Abstract
In order to improve the accuracy and robustness of targets tracking and positioning, this paper proposes a particle filter algorithm based on multi-feature fusion. According to the diversity of character information, a multi-feature fusion strategy based on color, texture, and edge character has been developed, which can realize the comprehensive utilization of various visual features information. A feature criterion function has been addressed to the weighted strategy of multi-feature fusion, which can adjust adaptively the weight of feature and enhance the reliability of target tracking. Combined with binocular stereo vision technology, this algorithm can locate the target by calculating the geometrical relationship between the correspondence pixel points and spatial points. The test results show that the algorithm can realize the target tracking and positioning more accurately.
Access provided by Autonomous University of Puebla. Download conference paper PDF
Similar content being viewed by others
Keywords
- Multi-feature fusion
- Adaptive weights
- Particle filter
- Target tracking
- Binocular stereo vision
- Target positioning
1 Introduction
Target tracking and locating is a prosperous research filed in computer vision which can be applied to many fields such as the pedestrian tracking [1], security surveillance, intelligent transportation, military, etc. However, restricted by the complex environment, positioning accuracy and device factor, the target tracking and locating methods still remain to be further improved.

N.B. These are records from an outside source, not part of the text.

/-- MOV (rule R88), by its form in OPX[1:0]. -/
def descMov (f : FmtR) : RDesc :=
  if f.opx &&& 3 == 1 then { d := [spUni], a := [spUni], maxD := 3, valueBad := f.ty != 6 || f.opx != 1 }
  else if f.opx &&& 3 == 2 then { d := spInt, a := [spUni], maxA := 3, valueBad := f.ty != 6 || f.opx != 2 }
  else
    let anyPred := f.sd == spPred || f.sa == spPred
    let w := f.ty == 3 && !anyPred
    { d := [spVec, spUni, spPred, spHb], a := [spVec, spUni, spPred, spHb], wideD := w, wideA := w,
      valueBad := f.opx != 0 || !(tyBits.contains f.ty) || (anyPred && f.ty != 2) }

/-- Float arithmetic of two operands (rule R117). -/
def descFlt2 (f : FmtR) : RDesc :=
  let w := f.ty == 3
  { d := spInt, a := spInt, b := spInt, wideD := w, wideA := w, wideB := w, valueBad := decide (3 < f.ty.toNat) }

/-- FMIN, FMAX, FRSQ, FEXP2 and FLOG2 take no rounding mode. -/
def noRounding (f : FmtR) : Bool := f.opx &&& 3 != 0

/-- Float functions of one operand. -/
def descFlt1 (tys : List (BitVec 4)) (f : FmtR) : RDesc :=
  let w := f.ty == 3
  { d := spInt, a := spInt, wideD := w, wideA := w, valueBad := !(tys.contains f.ty) }

/-- Bit n of field B, where B holds a type, operation or option field. -/
def bBit (f : FmtR) (n : Nat) : Bool := f.b.getLsbD n

/-- STY of CVT, and the source type code of the word (rule R123). -/
def cvtSty (f : FmtR) : BitVec 4 := f.b.extractLsb' 0 4
/-- SCL and DCL of CVT. -/
def cvtScl (f : FmtR) : Bool := bBit f 4
def cvtDcl (f : FmtR) : Bool := bBit f 5

/-- The integer types of CVT (rule R123). -/
def cvtInts : List (BitVec 4) := [4, 5, 6, 7, 8, 9, 10, 11]

/-- Whether a type code of a class is 64 bits wide. -/
def classIs64 (isInt : Bool) (ty : BitVec 4) : Bool := if isInt then tyIs64 ty else ty == 3

/-- CVT (rules R117, R123). -/
def descCvt (f : FmtR) : RDesc :=
  let okTy (isInt : Bool) (ty : BitVec 4) : Bool := if isInt then cvtInts.contains ty else decide (ty.toNat ≤ 7)
  { d := spInt, a := spInt, bIsField := true, rsvBad := bBit f 6,
    wideD := classIs64 (cvtDcl f) f.ty, wideA := classIs64 (cvtScl f) (cvtSty f),
    valueBad := (cvtDcl f && cvtScl f) || !(okTy (cvtDcl f) f.ty) || !(okTy (cvtScl f) (cvtSty f)) }

/-- FCL, EXC and ROP of RED and SCAN (rule R171). -/
def redFcl (f : FmtR) : Bool := bBit f 3
def redExc (f : FmtR) : Bool := bBit f 4
def redRop (f : FmtR) : BitVec 3 := f.b.extractLsb' 0 3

Tracking location research can be divided into two parts: target tracking and target positioning. In target tracking, there is no single visual feature that can describe the target information completely. Tracking algorithms based on single feature, therefore, are often limited by the practical application environment. According to the intrinsic differences between different features, a feasible solution can be obtained by multi-feature fusion [2] to improve the accuracy and robustness of tracking algorithm. In the research of target positioning, the commonly used methods include global positioning system (GPS), Bluetooth, radio frequency identification (RFID), infrared, computer vision, etc. GPS signal is easily weakened in indoor or high dense-constructed area; Infrared positioning technology needs to launch modulation infrared ray, it can only support the line-of-sight transmission because the ray cannot through the obstacles. In addition, most position technologies need expensive reception terminal devices and relevant communication sensors for targets, so that they are limited to be widely used. Traditional positioning technology [3] based on computer vision can be divided into three sub-processes, i.e., stereo matching, three dimensional reconstruction, and calculating spatial coordinates. Because the stereo vision matching needs to spend much time to extract the future points and has mismatching feature points, real-time performance and robustness of the algorithm are reduced.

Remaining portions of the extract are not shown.